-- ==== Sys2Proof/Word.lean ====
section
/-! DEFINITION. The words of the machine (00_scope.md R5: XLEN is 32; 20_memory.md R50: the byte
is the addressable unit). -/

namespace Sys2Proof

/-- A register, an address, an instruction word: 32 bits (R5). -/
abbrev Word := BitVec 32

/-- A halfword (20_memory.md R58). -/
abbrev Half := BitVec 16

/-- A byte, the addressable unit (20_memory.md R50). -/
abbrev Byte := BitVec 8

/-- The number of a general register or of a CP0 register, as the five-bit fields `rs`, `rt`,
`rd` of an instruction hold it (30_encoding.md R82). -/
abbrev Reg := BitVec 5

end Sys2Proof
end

====

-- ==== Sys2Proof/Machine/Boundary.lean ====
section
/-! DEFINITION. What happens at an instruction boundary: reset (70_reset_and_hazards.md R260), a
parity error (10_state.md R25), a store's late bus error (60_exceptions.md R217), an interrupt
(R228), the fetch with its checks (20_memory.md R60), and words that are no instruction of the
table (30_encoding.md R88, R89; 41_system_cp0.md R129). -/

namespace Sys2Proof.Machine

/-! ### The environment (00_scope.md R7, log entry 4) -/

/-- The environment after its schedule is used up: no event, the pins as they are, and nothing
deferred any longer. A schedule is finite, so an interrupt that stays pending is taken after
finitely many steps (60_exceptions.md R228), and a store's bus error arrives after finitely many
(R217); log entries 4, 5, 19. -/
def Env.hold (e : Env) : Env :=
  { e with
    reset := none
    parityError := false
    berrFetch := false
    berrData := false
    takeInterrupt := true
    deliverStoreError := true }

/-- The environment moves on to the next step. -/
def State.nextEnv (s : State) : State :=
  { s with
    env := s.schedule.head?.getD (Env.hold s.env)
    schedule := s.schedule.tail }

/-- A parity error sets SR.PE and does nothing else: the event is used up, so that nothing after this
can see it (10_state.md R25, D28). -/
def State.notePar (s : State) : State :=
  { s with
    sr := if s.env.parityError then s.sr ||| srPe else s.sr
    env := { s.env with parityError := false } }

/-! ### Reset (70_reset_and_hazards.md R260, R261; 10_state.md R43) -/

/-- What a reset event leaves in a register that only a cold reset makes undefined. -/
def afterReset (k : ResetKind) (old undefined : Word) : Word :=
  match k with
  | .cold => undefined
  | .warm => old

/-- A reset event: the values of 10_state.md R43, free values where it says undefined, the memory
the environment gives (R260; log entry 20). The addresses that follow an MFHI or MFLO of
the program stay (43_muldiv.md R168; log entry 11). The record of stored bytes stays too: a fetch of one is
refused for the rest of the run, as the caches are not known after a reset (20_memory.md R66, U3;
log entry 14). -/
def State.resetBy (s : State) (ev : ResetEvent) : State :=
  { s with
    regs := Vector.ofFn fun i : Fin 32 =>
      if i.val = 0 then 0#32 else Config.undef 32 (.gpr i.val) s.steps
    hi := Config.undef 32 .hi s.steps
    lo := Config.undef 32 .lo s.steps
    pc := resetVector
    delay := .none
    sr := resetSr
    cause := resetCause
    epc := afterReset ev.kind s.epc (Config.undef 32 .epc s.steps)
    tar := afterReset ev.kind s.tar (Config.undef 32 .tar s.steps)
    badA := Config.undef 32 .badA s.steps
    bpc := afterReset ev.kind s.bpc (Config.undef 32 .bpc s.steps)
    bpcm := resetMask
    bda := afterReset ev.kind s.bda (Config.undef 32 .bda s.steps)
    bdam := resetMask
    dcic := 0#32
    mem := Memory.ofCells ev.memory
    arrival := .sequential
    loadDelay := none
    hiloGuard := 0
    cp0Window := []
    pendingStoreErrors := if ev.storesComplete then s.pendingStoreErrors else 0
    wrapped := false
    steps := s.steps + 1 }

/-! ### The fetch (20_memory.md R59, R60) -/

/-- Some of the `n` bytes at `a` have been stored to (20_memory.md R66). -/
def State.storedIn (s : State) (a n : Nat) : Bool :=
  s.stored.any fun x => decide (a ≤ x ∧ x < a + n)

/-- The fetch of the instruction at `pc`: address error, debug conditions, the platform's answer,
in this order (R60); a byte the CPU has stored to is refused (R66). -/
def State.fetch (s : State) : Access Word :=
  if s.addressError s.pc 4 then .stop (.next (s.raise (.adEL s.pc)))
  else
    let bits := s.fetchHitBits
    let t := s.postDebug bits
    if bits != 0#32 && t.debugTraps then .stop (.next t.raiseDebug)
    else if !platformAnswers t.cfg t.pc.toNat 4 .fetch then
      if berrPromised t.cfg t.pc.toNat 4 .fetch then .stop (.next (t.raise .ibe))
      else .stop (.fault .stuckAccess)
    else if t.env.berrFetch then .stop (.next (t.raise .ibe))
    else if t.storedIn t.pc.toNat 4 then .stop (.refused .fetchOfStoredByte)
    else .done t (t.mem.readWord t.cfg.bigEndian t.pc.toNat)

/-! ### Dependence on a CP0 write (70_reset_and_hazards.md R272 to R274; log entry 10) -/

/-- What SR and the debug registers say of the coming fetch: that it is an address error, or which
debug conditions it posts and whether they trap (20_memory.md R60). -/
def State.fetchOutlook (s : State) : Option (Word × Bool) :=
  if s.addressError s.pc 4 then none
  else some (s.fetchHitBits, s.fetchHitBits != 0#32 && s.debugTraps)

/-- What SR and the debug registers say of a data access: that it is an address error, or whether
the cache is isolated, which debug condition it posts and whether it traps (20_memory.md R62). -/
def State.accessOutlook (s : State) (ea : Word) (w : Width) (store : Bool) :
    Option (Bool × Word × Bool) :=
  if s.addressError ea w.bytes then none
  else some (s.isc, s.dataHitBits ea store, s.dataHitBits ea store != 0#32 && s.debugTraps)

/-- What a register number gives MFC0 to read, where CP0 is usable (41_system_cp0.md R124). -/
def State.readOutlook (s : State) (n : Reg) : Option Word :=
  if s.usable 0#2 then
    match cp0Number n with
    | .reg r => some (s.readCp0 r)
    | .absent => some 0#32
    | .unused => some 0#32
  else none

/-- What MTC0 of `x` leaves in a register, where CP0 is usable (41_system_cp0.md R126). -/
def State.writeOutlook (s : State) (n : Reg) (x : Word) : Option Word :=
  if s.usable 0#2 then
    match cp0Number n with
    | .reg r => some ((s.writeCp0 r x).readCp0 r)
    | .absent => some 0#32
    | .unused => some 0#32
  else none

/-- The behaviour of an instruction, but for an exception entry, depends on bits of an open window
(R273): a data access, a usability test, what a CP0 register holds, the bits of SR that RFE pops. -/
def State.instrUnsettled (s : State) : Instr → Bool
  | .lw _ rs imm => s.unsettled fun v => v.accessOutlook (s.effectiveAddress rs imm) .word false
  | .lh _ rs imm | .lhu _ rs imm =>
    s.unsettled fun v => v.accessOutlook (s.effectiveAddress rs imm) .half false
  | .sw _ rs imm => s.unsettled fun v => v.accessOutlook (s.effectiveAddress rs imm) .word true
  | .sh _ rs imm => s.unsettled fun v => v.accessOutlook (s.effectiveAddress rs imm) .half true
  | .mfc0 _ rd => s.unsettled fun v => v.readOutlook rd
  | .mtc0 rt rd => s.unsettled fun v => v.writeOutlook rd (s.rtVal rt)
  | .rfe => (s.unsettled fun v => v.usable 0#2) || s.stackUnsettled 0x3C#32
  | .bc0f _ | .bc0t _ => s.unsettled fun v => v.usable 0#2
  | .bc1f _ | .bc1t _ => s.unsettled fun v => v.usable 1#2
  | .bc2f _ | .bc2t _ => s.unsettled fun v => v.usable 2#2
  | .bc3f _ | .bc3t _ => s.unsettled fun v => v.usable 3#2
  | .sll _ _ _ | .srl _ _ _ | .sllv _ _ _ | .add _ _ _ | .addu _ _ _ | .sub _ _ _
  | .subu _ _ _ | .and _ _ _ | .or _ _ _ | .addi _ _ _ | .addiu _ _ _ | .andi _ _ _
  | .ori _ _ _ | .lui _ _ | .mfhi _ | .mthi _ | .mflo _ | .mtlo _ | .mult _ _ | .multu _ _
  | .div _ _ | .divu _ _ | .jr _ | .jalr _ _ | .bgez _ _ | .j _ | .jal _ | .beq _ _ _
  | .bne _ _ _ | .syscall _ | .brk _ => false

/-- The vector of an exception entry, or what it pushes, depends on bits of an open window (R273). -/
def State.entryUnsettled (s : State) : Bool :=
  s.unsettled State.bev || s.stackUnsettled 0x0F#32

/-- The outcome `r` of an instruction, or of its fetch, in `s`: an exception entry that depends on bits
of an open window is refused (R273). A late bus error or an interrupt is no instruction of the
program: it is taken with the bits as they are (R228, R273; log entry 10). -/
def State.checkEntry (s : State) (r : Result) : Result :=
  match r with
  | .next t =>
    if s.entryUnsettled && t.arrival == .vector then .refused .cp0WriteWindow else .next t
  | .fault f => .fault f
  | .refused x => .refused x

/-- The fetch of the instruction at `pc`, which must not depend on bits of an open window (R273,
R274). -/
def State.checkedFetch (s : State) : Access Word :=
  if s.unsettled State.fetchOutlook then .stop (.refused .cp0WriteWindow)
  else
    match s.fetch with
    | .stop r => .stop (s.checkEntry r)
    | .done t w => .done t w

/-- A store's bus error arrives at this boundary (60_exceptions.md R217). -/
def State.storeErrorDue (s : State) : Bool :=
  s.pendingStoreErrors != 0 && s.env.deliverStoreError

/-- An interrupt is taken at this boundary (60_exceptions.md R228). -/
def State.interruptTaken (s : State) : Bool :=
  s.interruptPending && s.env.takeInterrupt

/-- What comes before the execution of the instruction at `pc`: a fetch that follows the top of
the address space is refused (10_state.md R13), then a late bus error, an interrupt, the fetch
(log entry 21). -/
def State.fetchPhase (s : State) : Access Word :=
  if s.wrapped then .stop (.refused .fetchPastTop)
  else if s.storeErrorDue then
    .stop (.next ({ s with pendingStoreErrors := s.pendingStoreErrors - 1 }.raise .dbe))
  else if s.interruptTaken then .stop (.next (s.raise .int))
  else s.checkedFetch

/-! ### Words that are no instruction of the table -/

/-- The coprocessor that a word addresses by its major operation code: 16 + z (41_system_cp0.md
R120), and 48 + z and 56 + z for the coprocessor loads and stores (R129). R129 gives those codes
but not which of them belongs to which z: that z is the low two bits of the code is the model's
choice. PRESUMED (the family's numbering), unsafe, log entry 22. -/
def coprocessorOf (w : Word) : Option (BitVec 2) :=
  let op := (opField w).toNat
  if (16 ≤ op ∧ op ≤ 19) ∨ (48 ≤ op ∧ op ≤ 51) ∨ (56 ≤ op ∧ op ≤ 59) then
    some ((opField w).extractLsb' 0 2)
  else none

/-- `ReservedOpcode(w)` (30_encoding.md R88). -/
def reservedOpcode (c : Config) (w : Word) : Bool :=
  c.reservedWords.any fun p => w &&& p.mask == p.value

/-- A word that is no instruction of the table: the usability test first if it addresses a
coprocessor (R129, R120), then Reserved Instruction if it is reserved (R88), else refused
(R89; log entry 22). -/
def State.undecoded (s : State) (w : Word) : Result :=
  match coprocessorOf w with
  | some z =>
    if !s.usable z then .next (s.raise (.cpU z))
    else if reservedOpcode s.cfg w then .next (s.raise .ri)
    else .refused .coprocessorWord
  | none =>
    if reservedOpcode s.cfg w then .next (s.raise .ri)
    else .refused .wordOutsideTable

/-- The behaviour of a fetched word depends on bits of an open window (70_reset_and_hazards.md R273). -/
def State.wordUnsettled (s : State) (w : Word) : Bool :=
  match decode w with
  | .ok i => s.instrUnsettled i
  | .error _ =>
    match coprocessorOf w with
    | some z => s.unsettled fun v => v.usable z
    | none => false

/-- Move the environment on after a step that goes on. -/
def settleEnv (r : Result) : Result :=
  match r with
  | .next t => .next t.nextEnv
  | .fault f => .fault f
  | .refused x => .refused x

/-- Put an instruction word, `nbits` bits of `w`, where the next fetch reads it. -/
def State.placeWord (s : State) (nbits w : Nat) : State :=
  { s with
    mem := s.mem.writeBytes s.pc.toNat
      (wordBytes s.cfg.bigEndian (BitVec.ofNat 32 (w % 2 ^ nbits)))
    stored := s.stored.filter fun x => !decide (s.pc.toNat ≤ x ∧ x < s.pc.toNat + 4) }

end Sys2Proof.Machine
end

====

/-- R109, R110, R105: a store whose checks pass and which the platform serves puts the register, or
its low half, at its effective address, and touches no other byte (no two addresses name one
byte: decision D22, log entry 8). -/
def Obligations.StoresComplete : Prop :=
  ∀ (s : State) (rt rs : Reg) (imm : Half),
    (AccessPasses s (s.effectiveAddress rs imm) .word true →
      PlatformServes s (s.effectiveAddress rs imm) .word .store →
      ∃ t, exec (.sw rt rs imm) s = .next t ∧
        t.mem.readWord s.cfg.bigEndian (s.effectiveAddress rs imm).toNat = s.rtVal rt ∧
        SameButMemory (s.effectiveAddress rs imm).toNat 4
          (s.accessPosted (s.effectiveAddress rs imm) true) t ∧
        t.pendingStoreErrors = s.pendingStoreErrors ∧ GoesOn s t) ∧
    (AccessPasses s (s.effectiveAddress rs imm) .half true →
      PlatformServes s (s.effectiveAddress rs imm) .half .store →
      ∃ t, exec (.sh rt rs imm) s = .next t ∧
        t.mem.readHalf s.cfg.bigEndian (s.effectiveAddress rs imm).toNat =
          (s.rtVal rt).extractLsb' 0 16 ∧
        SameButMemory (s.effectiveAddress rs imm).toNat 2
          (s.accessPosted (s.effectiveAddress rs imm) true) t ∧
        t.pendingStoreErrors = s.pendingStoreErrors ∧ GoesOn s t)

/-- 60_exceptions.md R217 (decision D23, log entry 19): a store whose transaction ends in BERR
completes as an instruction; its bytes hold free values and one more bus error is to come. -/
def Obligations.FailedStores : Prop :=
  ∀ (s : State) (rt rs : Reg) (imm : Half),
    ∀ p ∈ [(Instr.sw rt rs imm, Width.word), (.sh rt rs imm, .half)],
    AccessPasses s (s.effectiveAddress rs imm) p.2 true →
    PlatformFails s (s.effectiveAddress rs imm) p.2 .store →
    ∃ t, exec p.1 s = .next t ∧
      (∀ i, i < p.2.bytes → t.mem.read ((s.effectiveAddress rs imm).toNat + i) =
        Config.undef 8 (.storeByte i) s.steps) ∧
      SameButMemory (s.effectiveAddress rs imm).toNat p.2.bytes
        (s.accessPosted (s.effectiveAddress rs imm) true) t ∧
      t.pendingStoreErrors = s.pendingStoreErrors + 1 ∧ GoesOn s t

====

▸ **WHAT THE TASK ASKS**
Report every line of the preceding listing where the string "DEFINITION" occurs.

▸ **SOLUTION**
/-! DEFINITION. The words of the machine (00_scope.md R5: XLEN is 32; 20_memory.md R50: the byte
/-! DEFINITION. What happens at an instruction boundary: reset (70_reset_and_hazards.md R260), a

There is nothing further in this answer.